Saved entries:
-- ==== Sys2Proof/Machine/Access.lean ====
section
/-! DEFINITION. The commands that reach the block through the register bank: reads, writes, window accesses, the frames and
pins of the ports, and what the bank does on its own. -/

namespace Sys2Proof.Machine

/-! ### The shared forms -/

/-- Source `x` writes `d` to the register at offset `o`. -/
def State.busWrite (s : State) (x : Src) (o : Nat) (d : Word) : State := s.present { src := x, off := o, kind := .write d }

/-- Source `x` makes an ordinary read of the register at offset `o`. -/
def State.busRead (s : State) (x : Src) (o : Nat) : State := s.present { src := x, off := o, kind := .read }

/-- Source `x` writes `d` to the SET alias of the register at offset `o`: only the bits of `d` change. -/
def State.busSet (s : State) (x : Src) (o : Nat) (d : Word) : State := s.busWrite x (o + 0x1000) d

/-- The offset of a register in a view (Table 2-1). -/
def viewOff (o : Nat) (v : View) : Nat :=
  offBase o + (match v with
    | .set => 0x1000
    | .clr => 0x2000
    | .tgl => 0x3000)

/-- The selected agent answers window accesses: its Half is not lost (R503). -/
def State.agentAnswers (s : State) : Bool :=
  (if agentHalf s.winAgent = 0 then s.get Reg.HUB.HALVES.NORTH_OK else s.get Reg.HUB.HALVES.SOUTH_OK) == 1

/-- Source `x` accesses the register at page offset `o` of agent `a` through UNITWIN: AGENT_SEL is written first where it does
not name the agent, and the agent answers (R102, R103). -/
def State.winDo (s : State) (x : Src) (a o : Nat) (k : AccKind) : State :=
  let s := if s.winAgent = a then s else s.busWrite x 0x54040 (BitVec.ofNat 32 a)
  let acc : Access := { src := x, off := 0x54000 + o, kind := k }
  let s := s.present acc
  if s.bank.busy = some acc ∧ s.agentAnswers then (s.windowAnswer acc 0).serve else s

/-- Source `x` writes `d` to the register at `o`, whose other RW fields keep their values. -/
def State.busCmd (s : State) (x : Src) (o d : Nat) : State :=
  let keep := composeWord ((fieldsAt o).filter (fun e => e.1 == .rw || e.1 == .rwl)) s.get
  s.busWrite x o (BitVec.ofNat 32 (keep + d))

/-- A Whistle request from its source (R157, Table 4-1): an access writes WHISTLE.CMD, an automatic source asks at once. -/
def State.whistleFrom (s : State) (w : WSource) (code arg : Nat) : State :=
  match w with
  | .access x => s.busWrite x 0x14040 (BitVec.ofNat 32 code)
  | _ => (match WSource.req w code arg with
    | some r => (s.whistleReq r).1
    | none => s)

/-! ### Plain accesses (R58 to R65, R74 to R78) -/

/-- R67: a write of a hub register. -/
def execRegisterWrite (src : Src) (off : Off) (data : Word) (s : State) : Host.Outcome State Fault Refusal :=
  .next (s.busWrite src off.toNat data)

/-- R61 to R63: a write through an alias view. -/
def execAliasWrite (src : Src) (view : View) (off : Off) (data : Word) (s : State) : Host.Outcome State Fault Refusal :=
  .next (s.busWrite src (viewOff off.toNat view) data)

/-- R74: a peek read, which has no side effects. -/
def execPeekRead (src : Src) (off : Off) (s : State) : Host.Outcome State Fault Refusal :=
  .next (s.present { src := src, off := off.toNat, kind := .peek })

/-- R67: an ordinary read. -/
def execOrdinaryRead (src : Src) (off : Off) (s : State) : Host.Outcome State Fault Refusal := .next (s.busRead src off.toNat)

/-- R76: a read of a _LO word latches its _HI word. -/
def execPairLoRead (src : Src) (off : Off) (s : State) : Host.Outcome State Fault Refusal := .next (s.busRead src off.toNat)

/-- R77: a write of a _HI word is staged. -/
def execPairHiWrite (src : Src) (off : Off) (data : Word) (s : State) : Host.Outcome State Fault Refusal :=
  .next (s.busWrite src off.toNat data)

/-- R77, R78: a write of a _LO word commits the pair. -/
def execPairLoWrite (src : Src) (off : Off) (data : Word) (s : State) : Host.Outcome State Fault Refusal :=
  .next (s.busWrite src off.toNat data)

/-! ### Page headers (R79, R83 to R99) -/

/-- R79: a write of LOCK. -/
def execCfgLock (src : Src) (page : PageSlot) (data : Word) (s : State) : Host.Outcome State Fault Refusal :=
  .next (s.busWrite src (0x4000 * page.toNat + 0x20) data)

/-- R83: the scrubber passes over every configuration register. -/
def execScrubPass (s : State) : Host.Outcome State Fault Refusal :=
  .next (if (s.cfg Reg.GUARD.SCRUB_CTRL.EN = 1 ∨ s.get Reg.GUARD.SCRUB_CTRL.PASS_NOW = 1) ∧ s.isReady ∧ s.power ≤ 2 then s.scrubPass
  else s)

- [TRY IT] The answer should contain only the lines from the first line of the entries through the line holding "the SET alias", each exactly as written.

- [TASK SOLUTION]
-- ==== Sys2Proof/Machine/Access.lean ====
section
/-! DEFINITION. The commands that reach the block through the register bank: reads, writes, window accesses, the frames and
pins of the ports, and what the bank does on its own. -/

namespace Sys2Proof.Machine

/-! ### The shared forms -/

/-- Source `x` writes `d` to the register at offset `o`. -/
def State.busWrite (s : State) (x : Src) (o : Nat) (d : Word) : State := s.present { src := x, off := o, kind := .write d }

/-- Source `x` makes an ordinary read of the register at offset `o`. -/
def State.busRead (s : State) (x : Src) (o : Nat) : State := s.present { src := x, off := o, kind := .read }

/-- Source `x` writes `d` to the SET alias of the register at offset `o`: only the bits of `d` change. -/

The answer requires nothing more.